NASA's Planet-Hunting Kepler Space Telescope Is Running Out of Fuel (mashable.com)
Charlie Sobeck, the system engineer for the Kepler space telescope mission, said in a NASA statement that Kepler is running low on gas. According to Sobekc, it only has "several months" before it reaches the end of the its life. Mashable reports: NASA's Kepler spacecraft has been peering deep into the Milky Way galaxy for nearly a decade. It has spotted over 2,500 confirmed planets orbiting distant stars, and over 2,500 more possible worlds are waiting to be confirmed. Thirty of these confirmed planets live inside their host stars' habitable zones, places where liquid water could exist like it does on Earth. NASA placed the Kepler telescope 94 million miles away from Earth, in an orbit around the sun. This way, Earth's gravity and reflected light don't interfere with Kepler's precise measurements of distant planets. Out there, in the void, it's extremely unlikely that Kepler will become a threatening piece of space junk that could pose collision hazards to other satellites. Although Kepler will soon be spent and left to its long, lonely orbit in space, the spacecraft will soon be replaced by another exoplanet-hunting space telescope, NASA's Transiting Exoplanet Survey Satellite (TESS). TESS is set to launch into space on April 16.
If you need to build, use and scrap a truck just to fuel up that car, springing for a newer better model instead might be indeed the better course of action.
If construction was anything like programming, an incorrectly fitted lock would bring down the entire building...
Why are people so fucking stupid with this.? Kepler is almost 100 million miles away. Idiots here talking about refueling, the fucking space shuttle only goes 400 miles, humans really only go 400 miles, outside of a whole bunch of moon missions that supposedly went off w/o a hitch, but now it's too hard.
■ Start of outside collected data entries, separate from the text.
-- ==== Sys2Proof/Certificates/Slice0/Obligations.lean ====
section
/-! DEFINITION. The statements for the provers, in the terms of Safety.lean. A statement cites the rules it formalises in its
docstring; OBLIGATIONS.json lists them. -/

open Sys2Proof Sys2Proof.Machine

/-- O1. Every row of the opcode table keeps every bit of its operands through encode and decode (R134 to R152). -/
def Obligations.DecodeEncode : Prop :=
  ∀ (c : CoreId) (i : Instr), wellFormed c i = true → decode c (encode i) = i

/-- O2. Decoding is total and loses no bit (R131 to R137, R150). -/
def Obligations.EncodeDecode : Prop :=
  ∀ (c : CoreId) (w : Code), encode (decode c w) = w ∧ wellFormed c (decode c w) = true

/-- O3. Words of the instruction rules' own examples. -/
def Obligations.DecodeSpecWords : Prop :=
  decode .a9 (.arm 0xE20000FF) = .andImm { cond := 14, s := 0, rn := 0, rd := 0 } { rotate := 0, imm8 := 0xFF } ∧
  decode .a7 (.arm 0xE0232204) =
    .eorShiftImm { cond := 14, s := 0, rn := 3, rd := 2 } { amount := 4, type := .lsl, rm := 4 } ∧
  decode .a7 (.arm 0xE0203291) = .mla { cond := 14, s := 0, rd := 0, rn := 3, rs := 2, rm := 1 } ∧
  decode .a7 (.arm 0xE5910004) = .ldrImm { cond := 14, p := 1, u := 1, w := 0, rn := 1, rd := 0, offset := 4 } ∧
  decode .a9 (.arm 0xE8BD8003) = .ldm { cond := 14, p := 0, u := 1, s := 0, w := 1, rn := 13, list := 0x8003 } ∧
  decode .a7 (.arm 0xE12FFF1E) = .bx { cond := 14, sbo := 0xFFF, rm := 14 } ∧
  decode .a7 (.arm 0xEF123456) = .swi { cond := 14, comment := 0x123456 } ∧
  decode .a9 (.arm 0xEE110F10) = .mrc { cond := 14, crn := 1, rd := 0, op2 := 0, crm := 0 } ∧
  decode .a9 (.arm 0xE1020051) = .qadd { cond := 14, rn := 2, rd := 0, sbz := 0, rm := 1 } ∧
  decode .a7 (.arm 0xE321F012) = .msrCpsrImm { cond := 14, mask := 1, sbo := 15, rotate := 0, imm8 := 0x12 } ∧
  decode .a7 (.thumb 0x0088) = .tLslImm { imm5 := 2, rs := 1, rd := 0 } ∧
  decode .a9 (.thumb 0x4770) = .tBx { h2 := 1, rsLow := 6, sbz := 0 } ∧
  decode .a7 (.thumb 0xB501) = .tPush { r := 1, rlist := 1 } ∧
  decode .a7 (.thumb 0xDF12) = .tSwi { comment := 0x12 }

/-- O4. The invariant of Safety.lean at `State.reset` (R45; the zero boot ROM images are log 5). -/
def Obligations.ResetInvariant : Prop :=
  State.reset.Inv

/-- O5. The invariant of Safety.lean (R14, R19, R28, R31, R37, R541; the canonical form of memory is log 7). -/
def Obligations.StepKeepsInvariant : Prop :=
  ∀ s t : State, s.Inv → step s = .next t → t.Inv

/-- O6. The table of R45. -/
def Obligations.ConstructedState : Prop :=
  ∀ (par : Parameters) (a b : List Byte), a.length = par.biosSize.get .a7 → b.length = par.biosSize.get .a9 →
    let s := construct par (some a) (some b)
    s.par = par ∧
    (∀ c, let k := s.core c
      (∀ i, k.reg i = 0) ∧ k.bankR13 = .all 0 ∧ k.bankR14 = .all 0 ∧ (∀ i : Fin 5, k.fiqR8.get i = 0) ∧
      (∀ i : Fin 5, k.nonfiqR8.get i = 0) ∧ k.cpsr = 0x000000D3 ∧ k.spsr = .all 0 ∧ k.pipe0 = 0 ∧ k.pipe1 = 0 ∧
      k.halted = false ∧ k.ime = false ∧ k.ie = 0 ∧ k.ifl = 0 ∧ k.irqLatch = false ∧ k.timestamp = 0 ∧
      k.booted = false ∧ k.unknownLog = [] ∧ k.mmio = blockRegistrations par c ∧ TablesFresh c s) ∧
    s.ctl.cp15Control = 0x00002078 ∧ s.ctl.cp15Dtcm = 0 ∧ s.ctl.cp15Itcm = 0 ∧ s.ctl.wramMode = 0 ∧
    s.ctl.cartOwner = 0 ∧
    (∀ d o, d ≠ .biosA7 → d ≠ .biosA9 → s.byteAt d o = 0) ∧
    (∀ o (h : o < a.length), s.byteAt .biosA7 o = a[o]) ∧ (∀ o (h : o < b.length), s.byteAt .biosA9 o = b[o]) ∧
    s.currentTime = 0 ∧ s.queue = [] ∧ s.events = [] ∧ s.nextId = 0 ∧ s.fault = none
It's too hard. Too expensive. The moon is 250,000 miles away. Kepler is 95,000,000 miles away. Can you spot the problem?
My car runs out of fuel in 10 km, I should buy another one.
Better car analogy: Your 10 year old electric car with 300k miles on it, torn seats, and a shot suspension, has a shot battery that won't hold a charge anymore. Do you spend $50k on getting the battery replaced, or spend $40k on a brand new electric car with newer tech?